» DATA UNDER STUDY:

-- ==== Sys2Proof/Laws/LimitsCommands.lean ====
section
/-! SUPPORT. What each function leaves of the limited values (`limits`): all of them, for every function named here: the queues and the commands that packets carry. -/

set_option maxRecDepth 4000

namespace Sys2Proof.Machine

/-! ### Queues -/

@[simp] theorem limits_putWindow (off : Nat) (bs : List Byte) (s : State) :
    limits (putWindow off bs s) = limits s := by unfold putWindow; rfl
@[simp] theorem limits_stopQueue (q cause seq : Nat) (u : Queue) (s : State) :
    limits (stopQueue q cause seq u s) = limits s := by unfold stopQueue; rfl
@[simp] theorem limits_sealCheck (q slot w : Nat) (s : State) :
    limits (sealCheck q slot w s) = limits s := by unfold sealCheck; (repeat' split) <;> simp_all [lim]
@[simp] theorem limits_sealAt (off : Nat) (s : State) :
    limits (sealAt off s) = limits s := by unfold sealAt; simp [lim]
@[simp] theorem limits_bar2WriteS (off : Nat) (data : List Byte) (s : State) :
    limits (bar2WriteS off data s) = limits s := by unfold bar2WriteS; simp [lim]
theorem limits_execBar2Write (off : Nat) (data : List Byte) (s : State) :
    limitsO (execBar2Write off data s) = some (limits s) := by unfold execBar2Write; simp [lim]
theorem limits_execSealWord (off val : Nat) (s : State) :
    limitsO (execSealWord off val s) = some (limits s) := by unfold execSealWord; simp [lim]
@[simp] theorem limits_takePacketS (q : Nat) (s : State) :
    limits (takePacketS q s) = limits s := by unfold takePacketS; (repeat' split) <;> simp_all [lim]
theorem limits_execTakePacket (q : Nat) (s : State) :
    limitsO (execTakePacket q s) = some (limits s) := by unfold execTakePacket; simp [lim]
@[simp] theorem limits_startLaunch (q seq : Nat) (s : State) :
    limits (startLaunch q seq s) = limits s := by unfold startLaunch; (repeat' split) <;> simp_all [lim]
@[simp] theorem limits_commandStartS (q seq : Nat) (s : State) :
    limits (commandStartS q seq s) = limits s := by unfold commandStartS; (repeat' split) <;> simp_all [lim]
theorem limits_execCommandStart (q seq : Nat) (s : State) :
    limitsO (execCommandStart q seq s) = some (limits s) := by unfold execCommandStart; simp [lim]
@[simp] theorem limits_writeReply (q seq st tag credit detail : Nat) (s : State) :
    limits (writeReply q seq st tag credit detail s) = limits s := by unfold writeReply; (repeat' split) <;> simp_all [lim]
@[simp] theorem limits_markQueue (q : Nat) (s : State) :
    limits (markQueue q s) = limits s := by unfold markQueue; rfl
@[simp] theorem limits_replyCmd (q : Nat) (u : Queue) (c : TakenCmd) (st detail : Nat) (s : State) :
    limits (replyCmd q u c st detail s) = limits s := by unfold replyCmd; simp [lim]
@[simp] theorem limits_replyStopped (q : Nat) (u : Queue) (seq : Nat) (s : State) :
    limits (replyStopped q u seq s) = limits s := by unfold replyStopped; simp [lim]
@[simp] theorem limits_replyS (q seq : Nat) (s : State) :
    limits (replyS q seq s) = limits s := by unfold replyS; (repeat' split) <;> simp_all [lim]
theorem limits_execReply (q seq : Nat) (s : State) :
    limitsO (execReply q seq s) = some (limits s) := by unfold execReply; simp [lim]
theorem limits_execEventRecord (s : State) :
    limitsO (execEventRecord s) = some (limits s) := by unfold execEventRecord; simp [lim]

/-! ### CtxOps -/

@[simp] theorem limits_ctxCreateS (u : Queue) (c : TakenCmd) (s : State) :
    limits (ctxCreateS u c s) = limits s := by unfold ctxCreateS; (repeat' split) <;> (try simp [lim]) <;> (repeat' (first | (apply limits_foldl; intro _ _) | split)) <;> simp_all [lim]
theorem limits_execCtxCreate (q seq : Nat) (s : State) :
    limitsO (execCtxCreate q seq s) = some (limits s) := by unfold execCtxCreate; simp [lim]
@[simp] theorem limits_ctxDestroyS (u : Queue) (c : TakenCmd) (s : State) :
    limits (ctxDestroyS u c s) = limits s := by unfold ctxDestroyS; (repeat' split) <;> simp_all [lim]
theorem limits_execCtxDestroy (q seq : Nat) (s : State) :
    limitsO (execCtxDestroy q seq s) = some (limits s) := by unfold execCtxDestroy; simp [lim]
@[simp] theorem limits_ctxFlagsS (u : Queue) (c : TakenCmd) (s : State) :
    limits (ctxFlagsS u c s) = limits s := by unfold ctxFlagsS; (repeat' split) <;> simp_all [lim]
theorem limits_execCtxFlags (q seq : Nat) (s : State) :
    limitsO (execCtxFlags q seq s) = some (limits s) := by unfold execCtxFlags; simp [lim]
@[simp] theorem limits_queueCreateS (u : Queue) (c : TakenCmd) (s : State) :
    limits (queueCreateS u c s) = limits s := by unfold queueCreateS; simp [lim]
theorem limits_execQueueCreate (q seq : Nat) (s : State) :
    limitsO (execQueueCreate q seq s) = some (limits s) := by unfold execQueueCreate; simp [lim]
@[simp] theorem limits_queueDestroyS (u : Queue) (c : TakenCmd) (s : State) :
    limits (queueDestroyS u c s) = limits s := by unfold queueDestroyS; (repeat' split) <;> (try simp [lim]) <;> (repeat' (first | (apply limits_foldl; intro _ _) | split)) <;> simp_all [lim]
theorem limits_execQueueDestroy (q seq : Nat) (s : State) :
    limitsO (execQueueDestroy q seq s) = some (limits s) := by unfold execQueueDestroy; simp [lim]
@[simp] theorem limits_queueResetS (u : Queue) (c : TakenCmd) (s : State) :
    limits (queueResetS u c s) = limits s := by unfold queueResetS; (repeat' split) <;> (try simp [lim]) <;> (repeat' (first | (apply limits_foldl; intro _ _) | split)) <;> simp_all [lim]
theorem limits_execQueueReset (q seq : Nat) (s : State) :
    limitsO (execQueueReset q seq s) = some (limits s) := by unfold execQueueReset; simp [lim]
@[simp] theorem limits_faultResumeS (u : Queue) (c : TakenCmd) (s : State) :
    limits (faultResumeS u c s) = limits s := by unfold faultResumeS; (repeat' split) <;> simp_all [lim]
theorem limits_execFaultResume (q seq : Nat) (s : State) :
    limitsO (execFaultResume q seq s) = some (limits s) := by unfold execFaultResume; simp [lim]
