/-! ### Seams -/

@[simp] theorem limits_setBundle (l b : Nat) (f : Bundle → Bundle) (s : State) :
    limits (setBundle l b f s) = limits s := by unfold setBundle; rfl
@[simp] theorem limits_countBundles (l : Nat) (s : State) :
    limits (countBundles l s) = limits s := by unfold countBundles; simp [lim]
@[simp] theorem limits_linkWatch (l : Nat) (s : State) :
    limits (linkWatch l s) = limits s := by unfold linkWatch; simp [lim]
@[simp] theorem limits_degrade (l b st : Nat) (f : Bundle → Bundle) (s : State) :
    limits (degrade l b st f s) = limits s := by unfold degrade; simp [lim]
@[simp] theorem limits_laneLossS (l b lane : Nat) (s : State) :
    limits (laneLossS l b lane s) = limits s := by unfold laneLossS; simp [lim]
theorem limits_execSeamLaneLoss (link bundle lane : Nat) (s : State) :
    limitsO (execSeamLaneLoss link bundle lane s) = some (limits s) := by unfold execSeamLaneLoss; simp [lim]
@[simp] theorem limits_seamRetryS (l b : Nat) (s : State) :
    limits (seamRetryS l b s) = limits s := by unfold seamRetryS; simp [lim]
theorem limits_execSeamRetry (link bundle : Nat) (s : State) :
    limitsO (execSeamRetry link bundle s) = some (limits s) := by unfold execSeamRetry; simp [lim]
@[simp] theorem limits_worstLane (l : Nat) (s : State) :
    limits (worstLane l s) = limits s := by unfold worstLane; simp [lim]
@[simp] theorem limits_pendLink (l : Nat) (s : State) :
    limits (pendLink l s) = limits s := by unfold pendLink; simp [lim]
@[simp] theorem limits_addCorrected (l : Nat) (cs : List Nat) (s : State) :
    limits (addCorrected l cs s) = limits s := by unfold addCorrected; simp [lim]
@[simp] theorem limits_loadWindowS (l : Nat) (w : LoadIn) (s : State) :
    limits (loadWindowS l w s) = limits s := by unfold loadWindowS; simp [lim]
theorem limits_execLoadWindow (link : Nat) (w : LoadIn) (s : State) :
    limitsO (execLoadWindow link w s) = some (limits s) := by unfold execLoadWindow; simp [lim]
@[simp] theorem limits_retrainLink (l : Nat) (t : TrainIn) (s : State) :
    limits (retrainLink l t s) = limits s := by unfold retrainLink; simp [lim]
@[simp] theorem limits_releaseHeld (l : Nat) (s : State) :
    limits (releaseHeld l s) = limits s := by unfold releaseHeld; (repeat' split) <;> (try simp [lim]) <;> (repeat' (first | (apply limits_foldl; intro _ _) | split)) <;> simp_all [lim]
@[simp] theorem limits_retrainGo (l : Nat) (t : TrainIn) (s : State) :
    limits (retrainGo l t s) = limits s := by unfold retrainGo; simp [lim]
@[simp] theorem limits_retrainingS (l : Nat) (t : TrainIn) (s : State) :
    limits (retrainingS l t s) = limits s := by unfold retrainingS; simp [lim]
theorem limits_execRetrainingWindow (link : Nat) (t : TrainIn) (s : State) :
    limitsO (execRetrainingWindow link t s) = some (limits s) := by unfold execRetrainingWindow; simp [lim]
@[simp] theorem limits_homeGone (h : HReq) (s : State) :
    limits (homeGone h s) = limits s := by unfold homeGone; (repeat' split) <;> simp_all [lim]
@[simp] theorem limits_emptyHomes (p : Nat) (s : State) :
    limits (emptyHomes p s) = limits s := by unfold emptyHomes; rfl
@[simp] theorem limits_dropHomed (p : Nat) (s : State) :
    limits (dropHomed p s) = limits s := by unfold dropHomed; rfl
@[simp] theorem limits_ackFor (p : Nat) (s : State) :
    limits (ackFor p s) = limits s := by unfold ackFor; simp [lim]
@[simp] theorem limits_clearSharers (p key : Nat) (s : State) :
    limits (clearSharers p key s) = limits s := by unfold clearSharers; simp [lim]
@[simp] theorem limits_forgetPart (p : Nat) (s : State) :
    limits (forgetPart p s) = limits s := by unfold forgetPart; simp [lim]
@[simp] theorem limits_setDies (p st : Nat) (s : State) :
    limits (setDies p st s) = limits s := by unfold setDies; rfl
@[simp] theorem limits_loseStations (p : Nat) (s : State) :
    limits (loseStations p s) = limits s := by unfold loseStations; simp [lim]
@[simp] theorem limits_regainStations (p us : Nat) (s : State) :
    limits (regainStations p us s) = limits s := by unfold regainStations; simp [lim]
@[simp] theorem limits_fenceS (p : Nat) (s : State) :
    limits (fenceS p s) = limits s := by unfold fenceS; simp [lim]
theorem limits_execPartitionFenced (part : Nat) (s : State) :
    limitsO (execPartitionFenced part s) = some (limits s) := by unfold execPartitionFenced; simp [lim]
@[simp] theorem limits_clockLossS (d : Nat) (s : State) :
    limits (clockLossS d s) = limits s := by unfold clockLossS; (repeat' split) <;> simp_all [lim]
theorem limits_execDieClockLoss (die : Nat) (s : State) :
    limitsO (execDieClockLoss die s) = some (limits s) := by unfold execDieClockLoss; simp [lim]
@[simp] theorem limits_countDamage (p : Nat) (f : State → State) (s : State) (h : limits (f s) = limits s) :
    limits (countDamage p f s) = limits s := by
  unfold countDamage; simp [lim, h]
@[simp] theorem limits_poisonGran (k g : Nat) (q : Nat → Bool) (s : State) :
    limits (poisonGran k g q s) = limits s := by unfold poisonGran; simp [lim]
@[simp] theorem limits_crustReturnS (d : Nat) (s : State) :
    limits (crustReturnS d s) = limits s := by unfold crustReturnS; (repeat' split) <;> (repeat' first | (simp [lim]; done) | (refine Eq.trans (limits_foldl _ _ _ (fun _ _ => ?_)) ?_) | split | dsimp only)
theorem limits_execCrustClockReturn (die : Nat) (s : State) :
    limitsO (execCrustClockReturn die s) = some (limits s) := by unfold execCrustClockReturn; simp [lim]
@[simp] theorem limits_resendS (k : Nat) (s : State) :
    limits (resendS k s) = limits s := by unfold resendS; (repeat' split) <;> simp_all [lim]
theorem limits_execHomeUnavailableResend (k : Nat) (s : State) :
    limitsO (execHomeUnavailableResend k s) = some (limits s) := by unfold execHomeUnavailableResend; simp [lim]

end Sys2Proof.Machine
end

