/-! ### putWindow -/

@[simp] theorem putWindow_pending (off : Nat) (bs : List Byte) (s : State) : (putWindow off bs s).pending = s.pending := rfl
@[simp] theorem putWindow_clk (off : Nat) (bs : List Byte) (s : State) : (putWindow off bs s).clk = s.clk := rfl
@[simp] theorem putWindow_pwr (off : Nat) (bs : List Byte) (s : State) : (putWindow off bs s).pwr = s.pwr := rfl
@[simp] theorem putWindow_pin (off : Nat) (bs : List Byte) (s : State) : (putWindow off bs s).pin = s.pin := rfl
@[simp] theorem putWindow_pci (off : Nat) (bs : List Byte) (s : State) : (putWindow off bs s).pci = s.pci := rfl
@[simp] theorem putWindow_host (off : Nat) (bs : List Byte) (s : State) : (putWindow off bs s).host = s.host := rfl
@[simp] theorem putWindow_idr (off : Nat) (bs : List Byte) (s : State) : (putWindow off bs s).idr = s.idr := rfl
@[simp] theorem putWindow_ten (off : Nat) (bs : List Byte) (s : State) : (putWindow off bs s).ten = s.ten := rfl
@[simp] theorem putWindow_xt (off : Nat) (bs : List Byte) (s : State) : (putWindow off bs s).xt = s.xt := rfl
@[simp] theorem putWindow_mem (off : Nat) (bs : List Byte) (s : State) : (putWindow off bs s).mem = s.mem := rfl
@[simp] theorem putWindow_home (off : Nat) (bs : List Byte) (s : State) : (putWindow off bs s).home = s.home := rfl
@[simp] theorem putWindow_seam (off : Nat) (bs : List Byte) (s : State) : (putWindow off bs s).seam = s.seam := rfl
@[simp] theorem putWindow_rbx (off : Nat) (bs : List Byte) (s : State) : (putWindow off bs s).rbx = s.rbx := rfl
@[simp] theorem putWindow_sch (off : Nat) (bs : List Byte) (s : State) : (putWindow off bs s).sch = s.sch := rfl
@[simp] theorem putWindow_pip (off : Nat) (bs : List Byte) (s : State) : (putWindow off bs s).pip = s.pip := rfl
@[simp] theorem putWindow_sec (off : Nat) (bs : List Byte) (s : State) : (putWindow off bs s).sec = s.sec := rfl
@[simp] theorem putWindow_err (off : Nat) (bs : List Byte) (s : State) : (putWindow off bs s).err = s.err := rfl

/-! ### raiseRec -/

@[simp] theorem raiseRec_pending (r : EvRec) (s : State) : (raiseRec r s).pending = s.pending := rfl
@[simp] theorem raiseRec_clk (r : EvRec) (s : State) : (raiseRec r s).clk = s.clk := rfl
@[simp] theorem raiseRec_pwr (r : EvRec) (s : State) : (raiseRec r s).pwr = s.pwr := rfl
@[simp] theorem raiseRec_pin (r : EvRec) (s : State) : (raiseRec r s).pin = s.pin := rfl
@[simp] theorem raiseRec_pci (r : EvRec) (s : State) : (raiseRec r s).pci = s.pci := rfl
@[simp] theorem raiseRec_host (r : EvRec) (s : State) : (raiseRec r s).host = s.host := rfl
@[simp] theorem raiseRec_idr (r : EvRec) (s : State) : (raiseRec r s).idr = s.idr := rfl
@[simp] theorem raiseRec_ten (r : EvRec) (s : State) : (raiseRec r s).ten = s.ten := rfl
@[simp] theorem raiseRec_xt (r : EvRec) (s : State) : (raiseRec r s).xt = s.xt := rfl
@[simp] theorem raiseRec_mem (r : EvRec) (s : State) : (raiseRec r s).mem = s.mem := rfl
@[simp] theorem raiseRec_home (r : EvRec) (s : State) : (raiseRec r s).home = s.home := rfl
@[simp] theorem raiseRec_seam (r : EvRec) (s : State) : (raiseRec r s).seam = s.seam := rfl
@[simp] theorem raiseRec_rbx (r : EvRec) (s : State) : (raiseRec r s).rbx = s.rbx := rfl
@[simp] theorem raiseRec_sch (r : EvRec) (s : State) : (raiseRec r s).sch = s.sch := rfl
@[simp] theorem raiseRec_pip (r : EvRec) (s : State) : (raiseRec r s).pip = s.pip := rfl
@[simp] theorem raiseRec_sec (r : EvRec) (s : State) : (raiseRec r s).sec = s.sec := rfl
@[simp] theorem raiseRec_err (r : EvRec) (s : State) : (raiseRec r s).err = s.err := rfl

» TASK REQUIREMENTS:
Starting at the line above that contains "limits (setDies p", write out each line exactly until the line that contains "limits (loseStations p" has been written, and stop there.

» EXERCISE OUTPUT:
    limits (setDies p st s) = limits s := by unfold setDies; rfl
@[simp] theorem limits_loseStations (p : Nat) (s : State) :
    limits (loseStations p s) = limits s := by unfold loseStations; simp [lim]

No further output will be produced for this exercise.